The Project
The Topic of Investigation
In spite of the existence of a vast, global archive of sources, our knowledge of Eastern Christianity in the early modern period remains surprisingly limited. In part, this is a reflection of the fact that most scholars who command the requisite philological skills have tended to focus on the early medieval period or on the contemporary situation of Christians in the Middle East. What little work has been done on the early modern period remains problematic and limited in several ways. Firstly, scholars have tended to restrict themselves to local and nationally-oriented studies of particular Eastern Christian communities such as the Copts of Egypt, the Maronites of Lebanon, or the Assyrians of Iraq. While undoubtedly an important contribution to our knowledge of the period, these studies are imperfect in as much as they ignore interactions taking place between specific communities as well as between these communities and the wider world. Indeed, much of the existing scholarship emphasises the doctrinal differences that separated particular Eastern Christian churches from each other, while ignoring the fact that many of these communities shared a common vernacular in the language of Arabic and, for some, the historical and liturgical use of Syriac. Secondly, our knowledge has been misguided by an outmoded conception of Christians as a ‘second-class’, minority population in the Islamic world. This idea is more a reflection of twentieth-century realities than early modern ones, and the consequence is that Eastern Christianity has been relegated to the margins of Ottoman history. When approached at all, Eastern Christians are too often studied through the prism of ‘Islamic’ history, almost as if they made no history of their own.

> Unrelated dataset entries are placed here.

-- ==== Sys2Proof/Tests/Slice0.lean ====
section
/-! SUPPORT. The model's own tests: the well-formedness smoke, words written out from the spec's encodings, one-step vectors
of 95_test_vectors, and for each obligation that has hypotheses a concrete state and operands that meet them. -/

namespace Sys2Proof.Tests

open Sys2Proof Sys2Proof.Machine

/-! ### Helpers -/

/-- The state after reset with these Words from address 0 on (R315). -/
def boot (words : List Word) : State := { State.reset with mem := Memory.zero.writeFrom 0 words }

/-- The next state of an outcome. -/
def nextOf (o : Host.Outcome State Fault Refusal) : Option State :=
  match o with
  | .next t => some t
  | .fault r => nomatch r
  | .refused _ => none

/-- What `view` shows of the state that one step leaves. -/
def after {α : Type} (s : State) (view : State → α) : Option α := (nextOf (step s)).map view

/-- A, EX and PC. -/
def aExPc (s : State) : Word × Word × Word := (s.reg .a, s.cpu.ex, s.cpu.pc)

/-- A parameter P_HLT_OP = 0x07 (R83). -/
def someHlt : HltOp := { code := 0x07, free := by decide }

/-- The parameters with P_HLT_OP, and without it. -/
def withHlt : Config := { hltOp := some someHlt }

/-- The parameters of a model that is not given P_HLT_OP. -/
def noHlt : Config := { hltOp := none }

/-- The state after reset with skip set. -/
def skipping : State := State.reset.setSkip true

/-! ### Well-formedness: an ill-formed term for each check (R74, R116; R83) -/

theorem test_inline_literal_in_b_is_ill_formed :
    (Instr.set (.inline 1) (.reg .a)).wellFormed noHlt = false ∧ encode noHlt (.set (.inline 1) (.reg .a)) = none ∧
      (Instr.set (.reg .a) (.inline 1)).wellFormed noHlt = true := by decide

theorem test_hlt_without_its_parameter_is_ill_formed :
    (Instr.hlt (.reg .a)).wellFormed noHlt = false ∧ encode noHlt (.hlt (.reg .a)) = none ∧
      (Instr.hlt (.reg .a)).wellFormed withHlt = true := by decide

/-! ### Decoding: words written out field by field, `a` (6 bits), `b` (5 bits), `op` (5 bits) (R70, R75, R80, R82) -/

theorem test_decode_moves_and_arithmetic :
    decode noHlt 0b0000000001000001 = .instr (.set (.reg .c) (.reg .a)) ∧ encode noHlt (.set (.reg .c) (.reg .a)) = some 0b0000000001000001 ∧
    decode noHlt 0b1000001110100010 = .instr (.add .ex (.inline 0)) ∧ encode noHlt (.add .ex (.inline 0)) = some 0b1000001110100010 ∧
    decode noHlt 0b1000101110000011 = .instr (.sub .pc (.inline 2)) ∧ encode noHlt (.sub .pc (.inline 2)) = some 0b1000101110000011 ∧
    decode noHlt 0b0111110000000100 = .instr (.mul (.reg .a) .litNext) ∧ encode noHlt (.mul (.reg .a) .litNext) = some 0b0111110000000100 ∧
    decode noHlt 0b0110010111100110 = .instr (.div (.ind .j) .peek) ∧ encode noHlt (.div (.ind .j) .peek) = some 0b0110010111100110 ∧
    decode noHlt 0b0110101011101000 = .instr (.mod (.indNext .j) .pick) ∧ encode noHlt (.mod (.indNext .j) .pick) = some 0b0110101011101000 := by decide

theorem test_decode_logic_and_shifts :
    decode noHlt 0b0110110010101010 = .instr (.and (.reg .z) .sp) ∧ encode noHlt (.and (.reg .z) .sp) = some 0b0110110010101010 ∧
    decode noHlt 0b0110001100001011 = .instr (.bor .pushPop .pushPop) ∧ encode noHlt (.bor .pushPop .pushPop) = some 0b0110001100001011 ∧
    decode noHlt 0b0111011111001100 = .instr (.xor .memNext .ex) ∧ encode noHlt (.xor .memNext .ex) = some 0b0111011111001100 ∧
    decode noHlt 0b1111111000001101 = .instr (.shr (.indNext .a) (.inline 31)) ∧ encode noHlt (.shr (.indNext .a) (.inline 31)) = some 0b1111111000001101 ∧
    decode noHlt 0b1001010001101111 = .instr (.shl (.reg .x) (.inline 5)) ∧ encode noHlt (.shl (.reg .x) (.inline 5)) = some 0b1001010001101111 := by decide

theorem test_decode_conditionals :
    decode noHlt 0b0010000000010000 = .instr (.ifb (.reg .a) (.ind .a)) ∧ encode noHlt (.ifb (.reg .a) (.ind .a)) = some 0b0010000000010000 ∧
    decode noHlt 0b0011000000110001 = .instr (.ifc (.reg .b) (.ind .y)) ∧ encode noHlt (.ifc (.reg .b) (.ind .y)) = some 0b0011000000110001 ∧
    decode noHlt 0b1000110000010010 = .instr (.ife (.reg .a) (.inline 3)) ∧ encode noHlt (.ife (.reg .a) (.inline 3)) = some 0b1000110000010010 ∧
    decode noHlt 0b1100010000010011 = .instr (.ifn (.reg .a) (.inline 0x11)) ∧ encode noHlt (.ifn (.reg .a) (.inline 0x11)) = some 0b1100010000010011 ∧
    decode noHlt 0b0111101111110100 = .instr (.ifg .litNext .memNext) ∧ encode noHlt (.ifg .litNext .memNext) = some 0b0111101111110100 ∧
    decode noHlt 0b0001110011010110 = .instr (.ifl (.reg .i) (.reg .j)) ∧ encode noHlt (.ifl (.reg .i) (.reg .j)) = some 0b0001110011010110 := by decide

The Project and its Objectives
Firstly, the project will reconstitute a ‘lost archive’ of Eastern Christianity, and it will analyse for the first time a vast corpus of recently discovered sources. These stories of the Christian subjects of the sultan have long been scattered in monasteries and churches in Syria, Lebanon, Egypt, and Iraq, and they have been given new life through the efforts of a recent wave of European- and American-funded digitisation projects. Using these new digital resources in conjunction with published catalogues of the eighteenth, nineteenth, and twentieth centuries, the research team will chart the literary production of Eastern Christianity in Arabic, Syriac, and Karshuni from 1500 to 1750, and it will make this preliminary phase of the research available to scholars through an online bibliographical database.

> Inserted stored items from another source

-- ==== Sys2Proof/Machine/Ops.lean ====
section
/-! DEFINITION. The named operations over memory and registers: the memory array, register writes, the primitives of
00_scope.md R8 with their cycle costs, the datapath arithmetic, the stack word, and taking the decode failure. -/

namespace Sys2Proof.Machine

/-! ### The memory array -/

/-- The byte at an address; an unlisted address reads `Config.unlistedByte` (10_state.md R30). -/
def Memory.read : Memory → Nat → Byte
  | [], _ => Config.unlistedByte
  | (k, v) :: m, addr => if k = addr then v else Memory.read m addr

/-- The memory with one cell written, in canonical form again: the cell is listed exactly when its byte is not what an
unlisted address reads as. -/
def Memory.write : Memory → Nat → Byte → Memory
  | [], addr, v => if v = Config.unlistedByte then [] else [(addr, v)]
  | (k, u) :: m, addr, v =>
    if addr < k then
      if v = Config.unlistedByte then (k, u) :: m else (addr, v) :: (k, u) :: m
    else if addr = k then
      if v = Config.unlistedByte then m else (addr, v) :: m
    else (k, u) :: Memory.write m addr v

/-- The canonical form of the cells from address `low` up: strictly rising addresses below 65536, no byte equal to what
an unlisted address reads as. -/
def Memory.wfFrom : Nat → Memory → Bool
  | _, [] => true
  | low, (k, v) :: m =>
    decide (low ≤ k) && decide (k < Config.memSize) && decide (v ≠ Config.unlistedByte) && Memory.wfFrom (k + 1) m

/-- The canonical form of memory (log 18). -/
def Memory.wf (m : Memory) : Bool := Memory.wfFrom 0 m

/-! ### Register writes (`r <- v` of 00_scope.md R8) -/

def State.setA (v : Byte) (s : State) : State := { s with a := v }
def State.setX (v : Byte) (s : State) : State := { s with x := v }
def State.setY (v : Byte) (s : State) : State := { s with y := v }
def State.setSP (v : Byte) (s : State) : State := { s with sp := v }
def State.setPC (w : Word) (s : State) : State := { s with pc := w }
def State.setFlags (f : Flags) (s : State) : State := { s with flags := f }
def State.setMem (m : Memory) (s : State) : State := { s with mem := m }

/-- `Internal(n)`: `n` cycles pass and no state changes (40_engine_and_addressing.md R103). -/
def internal (n : Nat) (s : State) : State := { s with cyc := s.cyc + n }

/-! ### Datapath arithmetic (40_engine_and_addressing.md R104 to R108) -/

/-- `zext_16` (00_scope.md R6). -/
def zext16 (b : Byte) : Word := BitVec.ofNat 16 b.toNat

/-- `add8`, the carry out discarded (R105). -/
def add8 (b i : Byte) : Byte := b + i

/-- `add16`, the index zero-extended, the carry out discarded (R106). -/
def add16 (w : Word) (i : Byte) : Word := w + zext16 i

/-- `inc16` (R107). -/
def inc16 (w : Word) : Word := w + 1

/-- `dec16` (R107). -/
def dec16 (w : Word) : Word := w - 1

/-- `page_cross`, on the wrapped sum (R108, decision D18; log 12). -/
def pageCross (base ea : Word) : Bool := hi base != hi ea

/-! ### Memory primitives (20_memory.md R52 to R57) -/

/-- `MemRead(a, 1)`: 1 cycle (R52). -/
def memRead1 (addr : Word) (s : State) : Byte × State :=
  (s.mem.read addr.toNat, internal 1 s)

/-- `MemWrite(a, 1, v)`: 1 cycle (R53). -/
def memWrite1 (addr : Word) (v : Byte) (s : State) : State :=
  internal 1 (s.setMem (s.mem.write addr.toNat v))

/-- `MemRead(a, 2)`: the low byte at `a`, the high byte at `(a + 1) mod 65536`, 2 cycles (R54, R59; log 5, 10). -/
def memRead2 (addr : Word) (s : State) : Word × State :=
  let l := memRead1 addr s
  let h := memRead1 (inc16 addr) l.2
  (mkWord h.1 l.1, h.2)

/-- `MemWrite(a, 2, w)`: the low byte at `a`, then the high byte at `(a + 1) mod 65536`, 2 cycles (R55, R59; log 5,
10). -/
def memWrite2 (addr w : Word) (s : State) : State :=
  memWrite1 (inc16 addr) (hi w) (memWrite1 addr (lo w) s)

/-- `FetchByte()`: the byte at PC, then PC one further, 1 cycle (R56). -/
def fetchByte (s : State) : Byte × State :=
  let r := memRead1 s.pc s
  (r.1, r.2.setPC (inc16 s.pc))

/-- `FetchWord()`: the word at PC, then PC two further, 2 cycles (R57). -/
def fetchWord (s : State) : Word × State :=
  let r := memRead2 s.pc s
  (r.1, r.2.setPC (s.pc + 2))

/-- `FetchByte()` of a one-byte operand whose value the decoder has read: the same effect on PC and cycles (log 11). -/
def operandByte (b : Byte) (s : State) : Byte × State :=
  (b, (internal 1 s).setPC (inc16 s.pc))

/-- `FetchWord()` of a two-byte operand whose value the decoder has read: the same effect on PC and cycles (log 11). -/
def operandWord (w : Word) (s : State) : Word × State :=
  (w, (internal 2 s).setPC (s.pc + 2))

/-! ### The stack word (20_memory.md R58, 10_state.md R23) -/

/-- `STACK_BASE` (00_scope.md R5). -/
def stackBase : Word := 0x0100

/-- `StackAddr(s) = 0x0100 + s` (10_state.md R23). -/
def stackAddr (sp : Byte) : Word := stackBase + zext16 sp

/-- A word is pushed at the old SP and SP moves up by 2 (R58). -/
def pushWord (w : Word) (s : State) : State :=
  (memWrite2 (stackAddr s.sp) w s).setSP (s.sp + 2)

/-- SP moves down by 2 and the word is read there (R58). -/
def pullWord (s : State) : Word × State :=
  let sp := s.sp - 2
  memRead2 (stackAddr sp) (s.setSP sp)

/-- `JSR_INTERNAL` (00_scope.md R5, decision D8; log 8). -/
def jsrInternal : Nat := 1

/-- `RTS_INTERNAL` (00_scope.md R5, decision D8; log 8). -/
def rtsInternal : Nat := 3

/-! ### The frame of an instruction step (40_engine_and_addressing.md R100) and the decode failure -/

/-- The start of a step: the running cycle count is 0 and nothing is signalled yet (R100). -/
def beginStep (s : State) : State := { s with cyc := 0, signal := none }

/-- The two bytes from PC on, from which the decoder takes the operand its format needs; a read changes nothing
(20_memory.md R61; log 11). -/
def operandWindow (s : State) : List Byte :=
  [s.mem.read s.pc.toNat, s.mem.read (inc16 s.pc).toNat]

/-- Taking the only exception, the decode failure `Unhandled(op, at, cyc)` (60_exceptions.md R300, R301, R305), in the
state that the opcode fetch left: no register, flag or cell changes, control goes on with the next byte, and the signal
is given to the host. There is no return from it (R306). Log 6. -/
def takeDecodeFailure (op : Byte) (addr : Word) (s : State) : State :=
  { s with signal := some ⟨op, addr⟩, log := ⟨op, addr⟩ :: s.log }

end Sys2Proof.Machine
end

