-- ==== Sys2Proof/Certificates/Slice0/Obligations.lean ====
section
/-! DEFINITION. The statements about the model, one `def Obligations.<Name> : Prop` each. Where a docstring names a log
entry or a decision D<n> of 92_eei_decisions.md, the statement rests on that choice and is derived. -/

open Sys2Proof Sys2Proof.Machine

/-! ### Reset -/

/-- 10_state.md R33, R34, 70_reset_and_hazards.md R320, R321: what both resets set, that the light reset leaves every cell
and the full reset clears every cell. That neither costs a cycle is decision D21 (log 16), said of `cyc`, the model's own
field (log 7). -/
def Obligations.ResetCommandsSetAndKeep : Prop :=
  ∀ s : State,
    (∀ t ∈ [lightReset s, fullReset s],
      t.pc = 0xFFFC ∧ t.sp = 0 ∧ t.a = 0 ∧ t.x = 0 ∧ t.y = 0 ∧ t.flags.sequence = List.replicate 7 false ∧
      t.cyc = s.cyc) ∧
    (∀ p : Word, (lightReset s).mem.read p.toNat = s.mem.read p.toNat) ∧
    (∀ p : Word, (fullReset s).mem.read p.toNat = 0)

/-- 70_reset_and_hazards.md R322 and 10_state.md R33: the resets are idempotent, they differ in memory only, and the full
reset of any state is the model's reset state but for the parameters and the outputs of earlier steps (log 1, 7, 16). -/
def Obligations.ResetsAreIdempotentAndReachReset : Prop :=
  ∀ s : State,
    lightReset (lightReset s) = lightReset s ∧ fullReset (fullReset s) = fullReset s ∧
    fullReset (lightReset s) = fullReset s ∧ lightReset (fullReset s) = fullReset s ∧
    lightReset s = { fullReset s with mem := s.mem } ∧
    fullReset s = { State.reset with config := s.config, cyc := s.cyc, signal := s.signal, log := s.log }

/-- 70_reset_and_hazards.md R323 with the default opcode bytes (D4, log 3): the first step after a full reset is a decode
failure of the byte 0x00 at 0xFFFC. -/
def Obligations.FirstStepAfterFullResetIsDecodeFailure : Prop :=
  ∀ s : State, s.config.opc = [] →
    step (fullReset s) = .next { fullReset s with
      pc := 0xFFFD, cyc := 1, signal := some ⟨0x00, 0xFFFC⟩, log := ⟨0x00, 0xFFFC⟩ :: s.log }

/-- 10_state.md R35, 70_reset_and_hazards.md R324 (D14, log 15): before the first reset the registers and flags are
whatever they are, and every cell is 0x00. -/
def Obligations.CreatedMachineHasZeroMemory : Prop :=
  ∀ (a x y sp : Byte) (pc : Word) (f : Flags) (c : Config) (p : Word),
    let s := State.created a x y sp pc f c
    s.mem.read p.toNat = 0 ∧ s.a = a ∧ s.x = x ∧ s.y = y ∧ s.sp = sp ∧ s.pc = pc ∧ s.flags = f ∧ s.config = c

The creation of a database, however, is not a goal in itself; rather, with the completion of this first phase of work (2016-17), the research team will use it as a tool for engaging in a truly ‘connected history’ of Eastern Christianity, one which seeks to explore Eastern Christianity ‘from within and without’ in this period. To this end, a diverse set of questions will drive forward the team’s research. For example: (1) What impact did the Protestant and Catholic Reformations have on Eastern Christianity, and what was the significance of Eastern Christianity to the European religious changes of the early modern era?; (2) In what ways did Eastern Christians travel so far beyond the boundaries of the Ottoman Empire?; and (3)How did individual Eastern Christians make sense of their own place in the world and how was this expressed in written, visual, and printed culture?
Towards a New History of Eastern Christianity
This project begins with the assumption that the history of Eastern Christianity must be studied in the context of wider European and global developments in the early modern period. Recent attempts to recast early modern history have shown in poignant ways how our understanding of the period is radically changed by a consideration of Eastern Christianity. Placing Eastern Christianity at the forefront of European, Islamic, and global history requires a structured programme of dissemination, and the project team will be expected to play a key role in making the team’s research intelligible and relevant to the widest audience of historians. As such, the team will target the findings of its research in articles that reach three main audiences: specialists in Eastern Christianity, scholars in Middle Eastern history and Islamic studies, and ‘mainstream’ history journals aimed at wider circles of early modern historians. In addition, the team will disseminate its findings at several international conferences and smaller workshops. In this way, the Stories of Survival project seeks to place Eastern Christianity at the forefront of European, Islamic, and global history in the early modern period.